TASK ITEM: Below are some entries. Repeat exactly the lines from the one with "x.code := by" through the one with "split at h <;> cases h <;> rfl", and only those.

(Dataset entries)

/-- Settles O24: the records written read back byte by byte, and the slots outside them are not touched. -/
theorem showDataWritten : Obligations.ShowDataWritten := by
  intro s tag showNo start records h
  have hexec : exec (.showData tag showNo start records) s = .next (s.showData tag showNo start records) := next_taken h
  simp only [hexec, Host.Outcome.next.injEq]
  refine ⟨State.showData_beyond, fun i hi => ⟨State.showData_notFound hi, fun b cursor ho hc => ?opened⟩⟩
  rw [State.showData_opened hi ho hc]
  refine ⟨fun hne => if_pos hne, fun heq hlong => ?beyond, fun heq hfits hwf => ?written⟩
  case beyond => rw [if_neg (not_not.mpr heq), if_pos (by omega)]
  case written =>
    rw [if_neg (not_not.mpr heq), if_neg (by omega), heq]
    exact ⟨_, rfl,
      fun j w hw => ⟨Memory.readSlot_writeSlots hwf _ hw, fun k hk => Memory.readByte_writeSlots hk _ _ hwf hw⟩,
      fun a ha => Memory.readByte_writeSlots_of_outside a _ _ _ ha, Memory.writeSlots_wf _ _ hwf⟩

end Sys2Proof.Machine
end

section
/-! SUPPORT. SHOW_CLOSE (R25) and the checks of a step (R26, R27): each check as the condition it is, the first that fails, and
the answers in the order they are examined. -/
namespace Sys2Proof.Machine

/-! ## BRANCH conditions -/

/-- The code of a BRANCH condition (section 11.5). -/
def Condition.code : Condition → Nat
  | .flag => 0 | .programme => 1 | .quiet => 2 | .settled => 3 | .axisFault => 4 | .bellOk => 5 | .waitTimeout => 6
  | .rehearsal => 7 | .hour => 8 | .count => 9

theorem conditionOf_code (x : Condition) : conditionOf x.code = some x := by cases x <;> rfl

theorem Condition.code_le (x : Condition) : x.code ≤ 9 := by cases x <;> decide

theorem conditionOf_eq_some {n : Nat} {x : Condition} : conditionOf n = some x ↔ n = x.code := by
  refine ⟨fun h => ?_, fun h => h ▸ conditionOf_code x⟩
  unfold conditionOf at h
  split at h <;> cases h <;> rfl

theorem conditionOf_of_gt {n : Nat} (h : 9 < n) : conditionOf n = none := by
  cases hc : conditionOf n with
  | none => rfl
  | some x =>
    have := x.code_le
    have := conditionOf_eq_some.mp hc
    omega

theorem conditionOf_of_le {n : Nat} (h : n ≤ 9) : ∃ x : Condition, conditionOf n = some x := by
  interval_cases n <;> exact ⟨_, rfl⟩

/-! ## Each check as the condition it is -/

variable (c : StepContext) (st : Step)

theorem failsKind_iff : failsKind st = true ↔ FailsCheck c st 1 := by
  cases st <;> simp [failsKind, FailsCheck]

theorem failsBell_iff : failsBell st = true ↔ FailsCheck c st 2 := by
  cases st <;> simp [failsBell, FailsCheck, conditionOf_eq_some, Condition.code]

theorem failsVelocity_iff : failsVelocity st = true ↔ FailsCheck c st 3 := by
  cases st with
  | strike bell velocity => simp [failsVelocity, FailsCheck, -not_and, not_and_or]
  | _ => simp [failsVelocity, FailsCheck]

theorem failsAxis_iff : failsAxis st = true ↔ FailsCheck c st 4 := by
  cases st <;> simp [failsAxis, FailsCheck, Step.commandAxis, conditionOf_eq_some, Condition.code, maskBeyond_iff]

theorem failsClaim_iff : failsClaim c st = true ↔ FailsCheck c st 5 := by
  unfold failsClaim FailsCheck
  cases c.kind <;> cases st.commandAxis <;> simp [ClaimedBy]

theorem failsTarget_iff : failsTarget st = true ↔ FailsCheck c st 6 := by
  cases st with
  | move axis wrap direction target rate =>
    cases wrap <;> simp [failsTarget, FailsCheck, -not_and, not_and_or]
  | _ => simp [failsTarget, FailsCheck]

theorem failsRate_iff : failsRate st = true ↔ FailsCheck c st 7 := by
  cases st with
  | move axis wrap direction target rate => simp [failsRate, FailsCheck, -not_and, not_and_or]
  | spin axis rate => simp [failsRate, FailsCheck, -not_and, not_and_or]
  | _ => simp [failsRate, FailsCheck]

theorem failsFollow_iff : failsFollow st = true ↔ FailsCheck c st 8 := by
  cases st with
  | follow axis leader numerator denominator offset =>
    simp [failsFollow, followOutOfRange, FailsCheck, -not_and, not_and_or, or_assoc]
  | _ => simp [failsFollow, FailsCheck]

theorem failsTimeout_iff : failsTimeout st = true ↔ FailsCheck c st 9 := by
  cases st <;> simp [failsTimeout, FailsCheck]

theorem failsFlag_iff : failsFlag st = true ↔ FailsCheck c st 10 := by
  cases st with
  | setFlag flag value => simp [failsFlag, FailsCheck, -not_and, not_and_or]
  | _ => simp [failsFlag, FailsCheck, conditionOf_eq_some, Condition.code]

theorem failsCount_iff : failsCount st = true ↔ FailsCheck c st 11 := by
  cases st <;> simp [failsCount, FailsCheck]

theorem failsCondition_branch (sense condition target : Nat) (argument : Half) :
    failsCondition (.branch sense condition argument target) = true ↔
      1 < sense ∨ 9 < condition ∨ (condition = 1 ∧ 15 < argument.toNat) ∨ (condition = 8 ∧ 23 < argument.toNat) := by
  by_cases hgt : 9 < condition
  · simp [failsCondition, conditionOf_of_gt hgt, hgt]
  · obtain ⟨x, hx⟩ := conditionOf_of_le (Nat.not_lt.mp hgt)
    obtain rfl := conditionOf_eq_some.mp hx
    simp only [failsCondition, conditionOf_code]
    cases x <;> simp [Condition.code]

theorem failsCondition_iff : failsCondition st = true ↔ FailsCheck c st 12 := by
  cases st with
  | branch sense condition argument target => simp [failsCondition_branch, FailsCheck]
  | _ => simp [failsCondition, FailsCheck]

theorem failsBranchTarget_iff : failsBranchTarget c st = true ↔ FailsCheck c st 13 := by
  cases st <;> simp [failsBranchTarget, FailsCheck]

theorem failsCallTarget_iff : failsCallTarget st = true ↔ FailsCheck c st 14 := by
  cases st <;> simp [failsCallTarget, FailsCheck]

theorem failsPlacement_iff : failsPlacement c st = true ↔ FailsCheck c st 15 := by
  cases st <;> simp [failsPlacement, FailsCheck]

theorem failsLast_iff : failsLast c st = true ↔ FailsCheck c st 16 := by
  unfold failsLast
  cases hk : c.kind <;> simp [FailsCheck, hk]

/-! ## The first check that fails -/

theorem failsCheck_inRange {c : StepContext} {st : Step} {n : Nat} (h : FailsCheck c st n) : 1 ≤ n ∧ n ≤ 16 := by
  refine ⟨Nat.one_le_iff_ne_zero.mpr ?low, Nat.not_lt.mp fun hgt => ?high⟩
  case low =>
    rintro rfl
    exact h
  case high =>
    obtain ⟨k, rfl⟩ := Nat.exists_eq_add_of_lt hgt
    rw [(by omega : 16 + k + 1 = k + 17)] at h
    exact h

/-- The checks are numbered 1 to 16, each with whether it fails. -/
theorem stepChecks_eq [DecidablePred (FailsCheck c st)] : stepChecks c st = (List.range' 1 16).map fun n => (n, decide (FailsCheck c st n)) := by
  simp only [stepChecks, List.range', List.map, Nat.reduceAdd, ← failsKind_iff, ← failsBell_iff, ← failsVelocity_iff,
    ← failsAxis_iff, ← failsClaim_iff, ← failsTarget_iff, ← failsRate_iff, ← failsFollow_iff, ← failsTimeout_iff, ← failsFlag_iff,
    ← failsCount_iff, ← failsCondition_iff, ← failsBranchTarget_iff, ← failsCallTarget_iff, ← failsPlacement_iff,
    ← failsLast_iff, Bool.decide_eq_true]

theorem stepFailure_eq_find [DecidablePred (FailsCheck c st)] :
    stepFailure c st = (List.range' 1 16).find? fun n => decide (FailsCheck c st n) := by
  rw [stepFailure, stepChecks_eq, List.find?_map, Option.map_map]
  exact congrFun Option.map_id _

variable {c st}

theorem stepFailure_eq_none : stepFailure c st = none ↔ ∀ n, ¬FailsCheck c st n := by
  classical
  rw [stepFailure_eq_find, List.find?_range'_eq_none]
  simp only [Bool.not_eq_true', decide_eq_false_iff_not]
  exact ⟨fun h n hf => h n (failsCheck_inRange hf).1 (Nat.lt_succ_of_le (failsCheck_inRange hf).2) hf, fun h n _ _ => h n⟩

SOLVED PROBLEM:
theorem conditionOf_eq_some {n : Nat} {x : Condition} : conditionOf n = some x ↔ n = x.code := by
  refine ⟨fun h => ?_, fun h => h ▸ conditionOf_code x⟩
  unfold conditionOf at h
  split at h <;> cases h <;> rfl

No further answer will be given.